After that, they got on better. Whatever poison there was between them had been drawn out. He told her about his father and how he had followed him into the navy, about
how he had drifted into police work and found a taste for it—a vocation, even.
She said: "I still don't understand how you can wear it."
"What?"
"That uniform."
He poured himself another glass of wine. "Oh, there's a simple answer to that. In 1936, the Kriminalpolizei was merged into the SS; all officers had to accept honorary SS rank So I have a choice: either I'm an investigator in that uniform, and try to do a little good; or I'm something else without that uniform, and do no good at all."
And the way things are going, I shall soon not have that choice, he thought.
She tilted her head to one side and nodded. "I can see that. That seems fair."
He felt impatient, sick of himself. "No, it's not. It's bullshit, Charlie." It was the first time he had called her that since she had insisted on it at the beginning of the dinner; using it sounded like a declaration. He hurried on, "That's the answer I've given everybody, including myself, for the past ten years. Unfortunately, even I have stopped believing it."
"But what happened—the worst of what happened— was during the war, and you weren't around. You told me: you were at sea."
He looked down at his plate, silent. She went on, "And anyway, wartime is different. All countries do wicked things in wartime. My country dropped an atom bomb on Japanese civilians—killed a quarter of a million people in an instant. And the Americans have been allies of the Russians for the past twenty years. Remember what the Russians did?"
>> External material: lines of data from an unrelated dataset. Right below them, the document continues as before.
@[simp] theorem rcbPut_dramPoison (s : State) (r : Region) (w a b v : Nat) : (rcbPut s r w a b v).dramPoison = s.dramPoison := rfl

@[simp] theorem rcbPut_cores (s : State) (r : Region) (w a b v : Nat) : (rcbPut s r w a b v).cores = s.cores := rfl

@[simp] theorem rcbPut_clusters (s : State) (r : Region) (w a b v : Nat) : (rcbPut s r w a b v).clusters = s.clusters := rfl

@[simp] theorem rcbPut_dies (s : State) (r : Region) (w a b v : Nat) : (rcbPut s r w a b v).dies = s.dies := rfl

@[simp] theorem rcbPut_regions (s : State) (r : Region) (w a b v : Nat) : (rcbPut s r w a b v).regions = s.regions := rfl

@[simp] theorem rcbPut_nextOrder (s : State) (r : Region) (w a b v : Nat) : (rcbPut s r w a b v).nextOrder = s.nextOrder := rfl

@[simp] theorem rcbPut_saved (s : State) (r : Region) (w a b v : Nat) : (rcbPut s r w a b v).saved = s.saved := rfl

@[simp] theorem rcbPut_copies (s : State) (r : Region) (w a b v : Nat) : (rcbPut s r w a b v).copies = s.copies := rfl

@[simp] theorem rcbPut_nextCopy (s : State) (r : Region) (w a b v : Nat) : (rcbPut s r w a b v).nextCopy = s.nextCopy := rfl

@[simp] theorem rcbPut_capos (s : State) (r : Region) (w a b v : Nat) : (rcbPut s r w a b v).capos = s.capos := rfl

@[simp] theorem rcbPut_expansion (s : State) (r : Region) (w a b v : Nat) : (rcbPut s r w a b v).expansion = s.expansion := rfl

@[simp] theorem rcbPut_pwrcap (s : State) (r : Region) (w a b v : Nat) : (rcbPut s r w a b v).pwrcap = s.pwrcap := rfl

@[simp] theorem rcbPut_pkgPwr (s : State) (r : Region) (w a b v : Nat) : (rcbPut s r w a b v).pkgPwr = s.pkgPwr := rfl

@[simp] theorem rcbPut_duty (s : State) (r : Region) (w a b v : Nat) : (rcbPut s r w a b v).duty = s.duty := rfl

@[simp] theorem rcbPut_pwrSum (s : State) (r : Region) (w a b v : Nat) : (rcbPut s r w a b v).pwrSum = s.pwrSum := rfl

@[simp] theorem rcbPut_ctChange (s : State) (r : Region) (w a b v : Nat) : (rcbPut s r w a b v).ctChange = s.ctChange := rfl

@[simp] theorem rcbPut_ports (s : State) (r : Region) (w a b v : Nat) : (rcbPut s r w a b v).ports = s.ports := rfl

@[simp] theorem rcbPut_soRecords (s : State) (r : Region) (w a b v : Nat) : (rcbPut s r w a b v).soRecords = s.soRecords := rfl

@[simp] theorem rcbPut_soSeq (s : State) (r : Region) (w a b v : Nat) : (rcbPut s r w a b v).soSeq = s.soSeq := rfl

@[simp] theorem rcbPut_soAtoms (s : State) (r : Region) (w a b v : Nat) : (rcbPut s r w a b v).soAtoms = s.soAtoms := rfl

@[simp] theorem rcbPut_soOut (s : State) (r : Region) (w a b v : Nat) : (rcbPut s r w a b v).soOut = s.soOut := rfl

@[simp] theorem rcbPut_host (s : State) (r : Region) (w a b v : Nat) : (rcbPut s r w a b v).host = s.host := rfl

@[simp] theorem rcbPut_flights (s : State) (r : Region) (w a b v : Nat) : (rcbPut s r w a b v).flights = s.flights := rfl

@[simp] theorem rcbPut_nextFlight (s : State) (r : Region) (w a b v : Nat) : (rcbPut s r w a b v).nextFlight = s.nextFlight := rfl

@[simp] theorem rcbPut_cycleFlight (s : State) (r : Region) (w a b v : Nat) : (rcbPut s r w a b v).cycleFlight = s.cycleFlight := rfl

@[simp] theorem rcbPut_firing (s : State) (r : Region) (w a b v : Nat) : (rcbPut s r w a b v).firing = s.firing := rfl

@[simp] theorem rcbPut_outbox (s : State) (r : Region) (w a b v : Nat) : (rcbPut s r w a b v).outbox = s.outbox := rfl

@[simp] theorem rcbPut_cur (s : State) (r : Region) (w a b v : Nat) : (rcbPut s r w a b v).cur = s.cur := rfl

@[simp] theorem rcbPut_turns (s : State) (r : Region) (w a b v : Nat) : (rcbPut s r w a b v).turns = s.turns := rfl

/-! ## roscAdd -/

@[simp] theorem roscAdd_cycle (s : State) (r : Nat) (d : Int) : (roscAdd s r d).cycle = s.cycle := by unfold roscAdd; split <;> rfl

@[simp] theorem roscAdd_chipId (s : State) (r : Nat) (d : Int) : (roscAdd s r d).chipId = s.chipId := by unfold roscAdd; split <;> rfl

@[simp] theorem roscAdd_dramPoison (s : State) (r : Nat) (d : Int) : (roscAdd s r d).dramPoison = s.dramPoison := by unfold roscAdd; split <;> rfl

@[simp] theorem roscAdd_cores (s : State) (r : Nat) (d : Int) : (roscAdd s r d).cores = s.cores := by unfold roscAdd; split <;> rfl

@[simp] theorem roscAdd_clusters (s : State) (r : Nat) (d : Int) : (roscAdd s r d).clusters = s.clusters := by unfold roscAdd; split <;> rfl

@[simp] theorem roscAdd_dies (s : State) (r : Nat) (d : Int) : (roscAdd s r d).dies = s.dies := by unfold roscAdd; split <;> rfl

@[simp] theorem roscAdd_regions (s : State) (r : Nat) (d : Int) : (roscAdd s r d).regions = s.regions := by unfold roscAdd; split <;> rfl

@[simp] theorem roscAdd_nextOrder (s : State) (r : Nat) (d : Int) : (roscAdd s r d).nextOrder = s.nextOrder := by unfold roscAdd; split <;> rfl

@[simp] theorem roscAdd_saved (s : State) (r : Nat) (d : Int) : (roscAdd s r d).saved = s.saved := by unfold roscAdd; split <;> rfl

@[simp] theorem roscAdd_copies (s : State) (r : Nat) (d : Int) : (roscAdd s r d).copies = s.copies := by unfold roscAdd; split <;> rfl

@[simp] theorem roscAdd_nextCopy (s : State) (r : Nat) (d : Int) : (roscAdd s r d).nextCopy = s.nextCopy := by unfold roscAdd; split <;> rfl

@[simp] theorem roscAdd_capos (s : State) (r : Nat) (d : Int) : (roscAdd s r d).capos = s.capos := by unfold roscAdd; split <;> rfl

@[simp] theorem roscAdd_expansion (s : State) (r : Nat) (d : Int) : (roscAdd s r d).expansion = s.expansion := by unfold roscAdd; split <;> rfl

@[simp] theorem roscAdd_pwrcap (s : State) (r : Nat) (d : Int) : (roscAdd s r d).pwrcap = s.pwrcap := by unfold roscAdd; split <;> rfl

@[simp] theorem roscAdd_pkgPwr (s : State) (r : Nat) (d : Int) : (roscAdd s r d).pkgPwr = s.pkgPwr := by unfold roscAdd; split <;> rfl

@[simp] theorem roscAdd_duty (s : State) (r : Nat) (d : Int) : (roscAdd s r d).duty = s.duty := by unfold roscAdd; split <;> rfl

@[simp] theorem roscAdd_pwrSum (s : State) (r : Nat) (d : Int) : (roscAdd s r d).pwrSum = s.pwrSum := by unfold roscAdd; split <;> rfl

@[simp] theorem roscAdd_ctChange (s : State) (r : Nat) (d : Int) : (roscAdd s r d).ctChange = s.ctChange := by unfold roscAdd; split <;> rfl

@[simp] theorem roscAdd_ports (s : State) (r : Nat) (d : Int) : (roscAdd s r d).ports = s.ports := by unfold roscAdd; split <;> rfl

@[simp] theorem roscAdd_soRecords (s : State) (r : Nat) (d : Int) : (roscAdd s r d).soRecords = s.soRecords := by unfold roscAdd; split <;> rfl

@[simp] theorem roscAdd_soSeq (s : State) (r : Nat) (d : Int) : (roscAdd s r d).soSeq = s.soSeq := by unfold roscAdd; split <;> rfl

@[simp] theorem roscAdd_soAtoms (s : State) (r : Nat) (d : Int) : (roscAdd s r d).soAtoms = s.soAtoms := by unfold roscAdd; split <;> rfl

@[simp] theorem roscAdd_soOut (s : State) (r : Nat) (d : Int) : (roscAdd s r d).soOut = s.soOut := by unfold roscAdd; split <;> rfl

@[simp] theorem roscAdd_host (s : State) (r : Nat) (d : Int) : (roscAdd s r d).host = s.host := by unfold roscAdd; split <;> rfl

@[simp] theorem roscAdd_flights (s : State) (r : Nat) (d : Int) : (roscAdd s r d).flights = s.flights := by unfold roscAdd; split <;> rfl

@[simp] theorem roscAdd_nextFlight (s : State) (r : Nat) (d : Int) : (roscAdd s r d).nextFlight = s.nextFlight := by unfold roscAdd; split <;> rfl

@[simp] theorem roscAdd_cycleFlight (s : State) (r : Nat) (d : Int) : (roscAdd s r d).cycleFlight = s.cycleFlight := by unfold roscAdd; split <;> rfl

@[simp] theorem roscAdd_firing (s : State) (r : Nat) (d : Int) : (roscAdd s r d).firing = s.firing := by unfold roscAdd; split <;> rfl

@[simp] theorem roscAdd_outbox (s : State) (r : Nat) (d : Int) : (roscAdd s r d).outbox = s.outbox := by unfold roscAdd; split <;> rfl

@[simp] theorem roscAdd_cur (s : State) (r : Nat) (d : Int) : (roscAdd s r d).cur = s.cur := by unfold roscAdd; split <;> rfl

@[simp] theorem roscAdd_turns (s : State) (r : Nat) (d : Int) : (roscAdd s r d).turns = s.turns := by unfold roscAdd; split <;> rfl

/-! ## otcAdd -/

@[simp] theorem otcAdd_cycle (s : State) (r : Nat) (d : Int) : (otcAdd s r d).cycle = s.cycle := by unfold otcAdd; split <;> rfl

@[simp] theorem otcAdd_chipId (s : State) (r : Nat) (d : Int) : (otcAdd s r d).chipId = s.chipId := by unfold otcAdd; split <;> rfl

@[simp] theorem otcAdd_dramPoison (s : State) (r : Nat) (d : Int) : (otcAdd s r d).dramPoison = s.dramPoison := by unfold otcAdd; split <;> rfl

@[simp] theorem otcAdd_cores (s : State) (r : Nat) (d : Int) : (otcAdd s r d).cores = s.cores := by unfold otcAdd; split <;> rfl

@[simp] theorem otcAdd_clusters (s : State) (r : Nat) (d : Int) : (otcAdd s r d).clusters = s.clusters := by unfold otcAdd; split <;> rfl

@[simp] theorem otcAdd_dies (s : State) (r : Nat) (d : Int) : (otcAdd s r d).dies = s.dies := by unfold otcAdd; split <;> rfl

@[simp] theorem otcAdd_regions (s : State) (r : Nat) (d : Int) : (otcAdd s r d).regions = s.regions := by unfold otcAdd; split <;> rfl

@[simp] theorem otcAdd_nextOrder (s : State) (r : Nat) (d : Int) : (otcAdd s r d).nextOrder = s.nextOrder := by unfold otcAdd; split <;> rfl

@[simp] theorem otcAdd_saved (s : State) (r : Nat) (d : Int) : (otcAdd s r d).saved = s.saved := by unfold otcAdd; split <;> rfl

@[simp] theorem otcAdd_copies (s : State) (r : Nat) (d : Int) : (otcAdd s r d).copies = s.copies := by unfold otcAdd; split <;> rfl

@[simp] theorem otcAdd_nextCopy (s : State) (r : Nat) (d : Int) : (otcAdd s r d).nextCopy = s.nextCopy := by unfold otcAdd; split <;> rfl

@[simp] theorem otcAdd_capos (s : State) (r : Nat) (d : Int) : (otcAdd s r d).capos = s.capos := by unfold otcAdd; split <;> rfl

@[simp] theorem otcAdd_expansion (s : State) (r : Nat) (d : Int) : (otcAdd s r d).expansion = s.expansion := by unfold otcAdd; split <;> rfl

@[simp] theorem otcAdd_pwrcap (s : State) (r : Nat) (d : Int) : (otcAdd s r d).pwrcap = s.pwrcap := by unfold otcAdd; split <;> rfl

@[simp] theorem otcAdd_pkgPwr (s : State) (r : Nat) (d : Int) : (otcAdd s r d).pkgPwr = s.pkgPwr := by unfold otcAdd; split <;> rfl

@[simp] theorem otcAdd_duty (s : State) (r : Nat) (d : Int) : (otcAdd s r d).duty = s.duty := by unfold otcAdd; split <;> rfl

@[simp] theorem otcAdd_pwrSum (s : State) (r : Nat) (d : Int) : (otcAdd s r d).pwrSum = s.pwrSum := by unfold otcAdd; split <;> rfl

@[simp] theorem otcAdd_ctChange (s : State) (r : Nat) (d : Int) : (otcAdd s r d).ctChange = s.ctChange := by unfold otcAdd; split <;> rfl

@[simp] theorem otcAdd_ports (s : State) (r : Nat) (d : Int) : (otcAdd s r d).ports = s.ports := by unfold otcAdd; split <;> rfl

@[simp] theorem otcAdd_soRecords (s : State) (r : Nat) (d : Int) : (otcAdd s r d).soRecords = s.soRecords := by unfold otcAdd; split <;> rfl

@[simp] theorem otcAdd_soSeq (s : State) (r : Nat) (d : Int) : (otcAdd s r d).soSeq = s.soSeq := by unfold otcAdd; split <;> rfl

@[simp] theorem otcAdd_soAtoms (s : State) (r : Nat) (d : Int) : (otcAdd s r d).soAtoms = s.soAtoms := by unfold otcAdd; split <;> rfl

@[simp] theorem otcAdd_soOut (s : State) (r : Nat) (d : Int) : (otcAdd s r d).soOut = s.soOut := by unfold otcAdd; split <;> rfl

@[simp] theorem otcAdd_host (s : State) (r : Nat) (d : Int) : (otcAdd s r d).host = s.host := by unfold otcAdd; split <;> rfl

@[simp] theorem otcAdd_flights (s : State) (r : Nat) (d : Int) : (otcAdd s r d).flights = s.flights := by unfold otcAdd; split <;> rfl

@[simp] theorem otcAdd_nextFlight (s : State) (r : Nat) (d : Int) : (otcAdd s r d).nextFlight = s.nextFlight := by unfold otcAdd; split <;> rfl
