-- ==== Sys2Proof/Tests/Help.lean ====
section
/-! SUPPORT. Small states for the tests and the witnesses of the statements' hypotheses. -/

namespace Sys2Proof.Tests

set_option Elab.async false

open Machine

abbrev Res := Host.Outcome State Fault Refusal

/-- A step answered a next state of which p holds. -/
def nextIs (o : Res) (p : State → Bool) : Bool :=
  match o with
  | .next t => p t
  | .fault _ => false
  | .refused _ => false

/-- A step answered exactly this next state. -/
def goesTo (o : Res) (t : State) : Bool := nextIs o fun u => decide (u = t)

/-- The word traps so; the word does not issue. -/
def trapsWith (i : Instr) (s : State) (t : Trap) : Bool := goesTo (exec i s) (takeTrap t s)

def waitsFor (i : Instr) (s : State) : Bool := goesTo (exec i s) (stallBundle s)

/-- The GTID of the task that the small states place in slot 0 of a core. -/
def taskOf (c : Nat) : Word := BitVec.ofNat 64 (2 ^ 48 + c * 2 ^ 36 + 1)

/-- A package in cycle 100 with a task of region 1 in slot 0 of core c, whose bundle at 0x40 is being executed. -/
def atCore (c : Nat) (f : Slot → Slot) : State :=
  let s := setSlot State.reset c 0 (f { Slot.empty with held := true, gtid := taskOf c, region := 1, pc := 0x40 })
  { s with cycle := 100, cur := { s.cur with core := c, pc := 0x40 } }

/-- On core 0, with these x registers. -/
def withX (l : List (Nat × Word)) : State := atCore 0 fun t => { t with x := l }

/-- The slot of the task after every late result has landed. -/
def landed (t : State) (c : Nat) : Slot := landLate (getSlot t c 0) (t.cycle + 1000)

/-- The word leaves v in x[n] of its task. -/
def leavesX (i : Instr) (s : State) (n : Nat) (v : Word) : Bool :=
  nextIs (exec i s) fun t => getX (landed t s.cur.core) n == v

def leavesF (i : Instr) (s : State) (n : Nat) (v : Word) : Bool :=
  nextIs (exec i s) fun t => getF (landed t s.cur.core) n == v

def leavesV (i : Instr) (s : State) (n : Nat) (v : Vec) : Bool :=
  nextIs (exec i s) fun t => getV (landed t s.cur.core) n == v

def leavesP (i : Instr) (s : State) (n : Nat) (b : Bool) : Bool :=
  nextIs (exec i s) fun t => getP (landed t s.cur.core) n == b

/-- The word of slot 0 of core c and its task. -/
def whoAt (c item : Nat) : Who := ⟨c, 0, taskOf c, item⟩

/-- The virtual addresses of the small region: its first byte of device memory, then ATOMIC, NODE and guarded ranges, a guard
object, its control block and its log. -/
def devVa : Nat := 2 ^ 32
def atomVa : Nat := 2 ^ 32 + 0x10000
def nodeBase : Nat := 2 ^ 32 + 0x20000
def guardedVa : Nat := 2 ^ 32 + 0x200000
def guardVa : Nat := 2 ^ 32 + 0x400000
def rcbVa1 : Nat := 2 ^ 32 + 0x500000
def alogVa : Nat := 2 ^ 32 + 0x600000

/-- Where the page tables of the region lay a VA: one leaf of 1 GiB. -/
def phys (va : Nat) : Nat := 2 ^ 30 + (va - 2 ^ 32)

def region1 : Region :=
  { id := 1, parent := 0, children := [], rcbPa := phys rcbVa1, rcbVa := rcbVa1, ovr := 0, dies := 255, clusters := 255,
    guardq := 100, mboxq := 200, nodeq := 1000, mxtix := 1, w := [10, 10, 10, 10], stagger := 0, fpol := false, conf := false,
    key := 0, replay := 0, ptroot := 0x10000, rangetab := 0, harptab := 0, nbase := nodeBase, tf := [0, 0, 0, 0], image := 0,
    imglen := 0, ruletab := 0, tagtab := 0, data := 0, simage := 0, slen := 0, nqbase := 0, nqsize := 0, nqOwner := 1,
    accthr := 0, ctxarea := 2 ^ 32 + 0x700000, ctxn := 4, ctxOwner := 1, entry := 0, alog := alogVa, setOwner := 1,
    startedBy := ⟨0, [], ⟨0, 0, 0, 0⟩, false⟩, killCause := none, dying := false, nodesLive := [], startOrder := 0,
    firstFault := 0, firstCause := 0, nfault := 0, debug := false }

def tables1 : TableSet :=
  { region := 1
    ranges := [⟨devVa, 0x10000, 0, true, true, 0⟩, ⟨atomVa, 0x10000, 3, true, true, 0⟩, ⟨nodeBase, 0x1E0000, 4, true, true, 0⟩,
      ⟨guardedVa, 0x200000, 1, true, true, BitVec.ofNat 64 guardVa⟩]
    harp := [(5, ⟨devVa, phys devVa⟩), (6, ⟨devVa, 0x2000⟩)]
    nbase := nodeBase }

/-- A package with region 1 RUNNING: its root table, one table of 1 GiB leaves, STATUS in its control block, and its tables in
cluster 0. -/
def withRegion (s : State) : State :=
  let m := mwrite (mwrite (mwrite [] 0x10000 8 0x20005) (0x20000 + 32) 8 0x40000003) (phys rcbVa1) 8 (2 ^ 48 + 2 * 2 ^ 24)
  { s with
    mem := m
    regions := [(1, region1)]
    clusters := [(0, { Cluster.reset 0 with sets := [(0, tables1)] })] }

/-- The task of core 0 in region 1, with these x registers. -/
def inRegion (l : List (Nat × Word)) : State := withRegion (withX l)

end Sys2Proof.Tests
end

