-- ==== Sys2Proof/Tests/Memory.lean ====
section
/-! SUPPORT. Loads, stores, atomics, memory traffic, fences and copies: witnesses of the hypotheses of the statements about
them, and single results by hand from the rules. -/

namespace Sys2Proof.Tests

set_option Elab.async false

open Machine

/-- Core 0 in region 1. Its scratchpad holds 0x88, 0x99 at 0x100. x1 = 0x100, x2 = 0x101, x3 core 1 through the window, x4 core 2,
which is fused, x5 the program store, x6 a hole, x7 device memory, x8 beyond the ranges, x9 not canonical, x10 a value. -/
def wM : State :=
  let s := inRegion [(1, 0x100), (2, 0x101), (3, 0x1080100), (4, 0x1100100), (5, 0x8000000), (6, 0x3000000),
    (7, BitVec.ofNat 64 devVa), (8, BitVec.ofNat 64 (devVa + 2 ^ 29)), (9, 2 ^ 56), (10, 0x1234567890ABCDEF)]
  let s1 := modCore s 0 fun k => { k with sp := mwrite [] 0x100 2 0x9988 }
  modDie s1 0 fun d => { d with fused := [2] }

def wBadSp : State := modCore wM 0 fun k => { k with poison := [4] }

def wBehind : State :=
  let s := sendTo wM (taskSrc 0 (taskOf 0)) (.core 0) (.dispatch 0)
  { s with cur := { s.cur with first := 1 } }

def wHost : State := { wM with dramPoison := [phys devVa / 64] }

def Got (o : Except Trap (State × Loc × Option AccPage)) : Option (Loc × Option AccPage) :=
  match o with
  | .ok (_, l, a) => some (l, a)
  | .error _ => none

def GotTrap (o : Except Trap (State × Loc × Option AccPage)) : Option Trap :=
  match o with
  | .ok _ => none
  | .error t => some t

/-! ## Loads -/

theorem witness_Loads : getP (curSlot wM) 0 = true ∧ getP (curSlot wM) 1 = false ∧
    operandsFree wM [1] (.x 11) = true ∧ soundSources wM [1] = true ∧ sourceWords [1] wM = some ([0x100], wM) ∧
    operandsFree wM [1] (.f 11) = true ∧ operandsFree wM [1] (.v 11) = true ∧ operandsFree wM [1, 1] (.x 11) = true ∧
    (cmEa 0 2 0x101).toNat % 2 ≠ 0 ∧ (cmEa 0x7E 2 0x100).toNat = 0xFC := by decide +kernel

theorem witness_Loads_local : spBad wM 0 0x100 8 = false ∧ behindOwn wM = false ∧ spBad wBadSp 0 0x100 8 = true ∧
    behindOwn wBehind = true ∧ spBad wBehind 0 0x100 8 = false ∧ (0x7FFF8 : Nat) < 0x80000 ∧ spBad wM 0 0x7FFF8 8 = false := by
  decide +kernel

theorem witness_Loads_window : liveCore wM (windowCore 0 0x1080100) = true ∧ windowAddr 0x1080100 = 0x100 ∧
    spBad wM (windowCore 0 0x1080100) 0x100 8 = false ∧ liveCore wM (windowCore 0 0x1100100) = false ∧
    classify 0x3000000 = .hole ∧ classify 0x2800000 = .hole ∧ classify 0x27FFFF8 = .window ∧ classify 0x81FFFF8 = .progView := by
  decide +kernel

theorem witness_Loads_device : Got (devCheck wM (.core 0) 0 1 .load devVa 8) = some (.phys (phys devVa) 0, none) ∧
    GotTrap (devCheck wM (.core 0) 0 1 .load (devVa + 2 ^ 29) 8) = some ⟨4, 0, 0, BitVec.ofNat 64 (devVa + 2 ^ 29)⟩ ∧
    physBad wM (phys devVa) 8 = false ∧ physBad wHost (phys devVa) 8 = true ∧ (2 ^ 32 : Nat) ≤ devVa ∧ devVa < 2 ^ 56 := by
  decide +kernel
There was truth in what she said. One by one, as they had advanced eastward, beginning with the bodies of ten thousand Polish officers in the Katyn forest, the Germans had discovered the mass graves of Stalin's victims. Millions had died in the famines, purges, deportations of the
1930s. Nobody knew the exact figure. The execution pits, the torture chambers, the gulags inside the Arctic Circle— all were now preserved by the Germans as memorials to the dead, museums of Bolshevik evil. Children were taken around to see them; ex-prisoners acted as guides. There was a whole school of historical studies devoted to investigating the crimes of Communism. Television showed documentaries on Stalin's holocaust—bleached skulls and walking skeletons, bulldozed corpses and the earth- caked rags of women and children bound with wire and shot in the back of the neck.